The process involves mixing together the chemical ingredients to produce the powders in a quartz tupe in the absense of air and sealing it. The first GAIN program participant, Quinn hot pressed the powders into pellets. Molinski also grew crystals, and both examined their powders with X-ray diffraction.

Developing multiple sclerosis models

Summer Scholar Fernando Nieves Muñoz, from the University of Puerto Rico at Mayagüez, worked in the lab of Krystyn Van Vliet, the Michael (1949) and Sonja Koerner Professor of Materials Science and Engineering, to develop mechanical models of multiple sclerosis (MS) lesions. Nieves Muñoz worked closely with research scientist Anna Jagielska and chemical engineering graduate student Daniela Espinosa-Hoyos.

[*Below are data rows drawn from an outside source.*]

-- ==== Sys2Proof/Machine/MapOps.lean ====
section
/-! DEFINITION. Machine/MapOps.lean: the claim queue, the stage map and the occupation tests (chapter 06). -/

namespace Sys2Proof.Machine

/-! ### The claim queue -/

/-- An accepted CLAIM of another sender replaces its sender's queued claim (R94), joins at the tail (R95), or is dropped
from a full queue: none (R95). -/
def offerClaim (queue : List ClaimMsg) (m : ClaimMsg) : Option (List ClaimMsg) :=
  if queue.any fun q => decide (q.sender = m.sender) then
    some (queue.map fun q => if q.sender = m.sender then m else q)
  else if queue.length < Config.queueSize then some (queue ++ [m])
  else none

/-! ### The drain -/

/-- A note byte in 33..93 (R99, R100). -/
def noteInRange (b : Byte) : Bool := decide (Config.lowNote ≤ b.toNat) && decide (b.toNat ≤ Config.highNote)

/-- The live note of a drained claim (R99). -/
def drainedLive (b : Byte) : Option Nat := if noteInRange b then some b.toNat else none

/-- A drained claim's voice claims, item by item: an item with a note out of range, or with an index already taken, is
dropped (R100). -/
def drainedVoices (items : List ClaimItem) : List PeerVoice :=
  items.foldl
    (fun taken i =>
      if !noteInRange i.note then taken
      else if taken.any fun t => decide (t.voice = i.voice) then taken
      else taken ++ [{ voice := i.voice, note := i.note.toNat, age := i.age.toNat, doubled := i.doubled }]) []

/-- The entry a drained claim gives (R98). -/
def drainedEntry (m : ClaimMsg) : PeerEntry :=
  { id := m.sender, live := drainedLive m.live, silence := 0, voices := drainedVoices m.items }

/-- An entry created, or replaced, in id order (R98; log 20). -/
def putEntry (e : PeerEntry) : List PeerEntry → List PeerEntry
  | [] => [e]
  | x :: rest =>
    if e.id.toNat < x.id.toNat then e :: x :: rest
    else if e.id = x.id then e :: rest
    else x :: putEntry e rest

/-- The queued claims applied to the map, oldest first (R98). -/
def drainQueue (queue : List ClaimMsg) (map : List PeerEntry) : List PeerEntry :=
  queue.foldl (fun mp m => putEntry (drainedEntry m) mp) map

/-- A voice claim one decision older (R101). -/
def PeerVoice.older (v : PeerVoice) : PeerVoice := { v with age := satSucc Config.maxAge v.age }

/-- An entry not refreshed by this decision's drain: its claims age and its silence rises (R101, R102). -/
def PeerEntry.older (e : PeerEntry) : PeerEntry :=
  { e with silence := e.silence + 1, voices := e.voices.map PeerVoice.older }

/-- Whether an entry was refreshed by the drain of this queue (R98). -/
def refreshedBy (queue : List ClaimMsg) (e : PeerEntry) : Bool := queue.any fun m => decide (m.sender = e.id)

/-- Drain, then aging and silence of what was not refreshed (R98, R101, R102). -/
def drainAndAge (queue : List ClaimMsg) (map : List PeerEntry) : List PeerEntry :=
  (drainQueue queue map).map fun e => if refreshedBy queue e then e else e.older

/-- An entry whose silence has reached 64 (R102). -/
def PeerEntry.expired (e : PeerEntry) : Bool := decide (Config.expirySilence ≤ e.silence)

/-- Expired entries are removed, and EXPIRE counts each (R102). -/
def State.expireEntries (s : State) : State :=
  State.bumpTimes .expire (s.map.countP PeerEntry.expired)
    { s with map := s.map.filter fun e => !e.expired }

/-- A decision's drain, aging and expiry (R98, R101, R102, R111 step 2). -/
def State.updateMap (s : State) : State :=
  ({ s with map := drainAndAge s.claimQueue s.map, claimQueue := [] } : State).expireEntries

/-! ### Occupation tests -/

/-- A voice of this age is settled (R105). -/
def settled (age : Nat) : Bool := decide (Config.settledAge ≤ age)

/-- Whether a peer's voice claim outranks a voice of this station of the given age (R106). -/
def outranks (own peer : StationId) (ownAge : Nat) (c : PeerVoice) : Bool :=
  if c.doubled then false
  else if settled c.age && !settled ownAge then true
  else if !settled c.age && settled ownAge then false
  else decide (peer.toNat < own.toNat)

/-- Whether a peer entry alone forbids note t: its live note, an outranking claim on t, or with rubs off a rub against
either (R107 tests 1 to 3, R108). -/
def entryForbids (own : StationId) (rubs : Bool) (ownAge t : Nat) (e : PeerEntry) : Bool :=
  decide (e.live = some t) ||
  (e.voices.any fun c => decide (c.note = t) && outranks own e.id ownAge c) ||
  (!rubs && (decide (e.live = some (t + 1)) || (decide (0 < t) && decide (e.live = some (t - 1))) ||
    e.voices.any fun c => (decide (c.note = t + 1) || decide (c.note + 1 = t)) && outranks own e.id ownAge c))

/-- Whether note t clashes for a voice of the given age, when the station's other voices already hold `taken`
(R107). -/
def clashes (own : StationId) (map : List PeerEntry) (rubs : Bool) (taken : List Nat) (ownAge t : Nat) : Bool :=
  (map.any (entryForbids own rubs ownAge t)) || taken.any fun n => decide (n = t)

end Sys2Proof.Machine
end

“We are trying to find a way to stimulate repair of myelin in MS patients so that neurological function can be restored. To better understand how remyelination works, we are developing polymer-based materials to engineer models of MS lesions that mimic mechanical stiffness of real lesions in the brain,” Jagielska explains. 

Nieves Muñoz used stereolithography 3-D printing to create cross-linked polymers with varying degrees of mechanical stiffness and conducted atomic force microscopy studies to determine the stiffness of his samples. “Our long-term goal is to use these models of lesions and brain tissue to develop drugs that can stimulate myelin repair,” Nieves Muñoz says. “As a mechanical engineering major, it has been exciting to work and learn from people with diverse backgrounds.”

Other MIT Materials Research Laboratory interns tackled projects including superconducting thin films, quantum dots for solar, spinning particles with magnetism, carbon-activated silk fibers, water-based iron flow batteries, and polymer-based neuro fibers.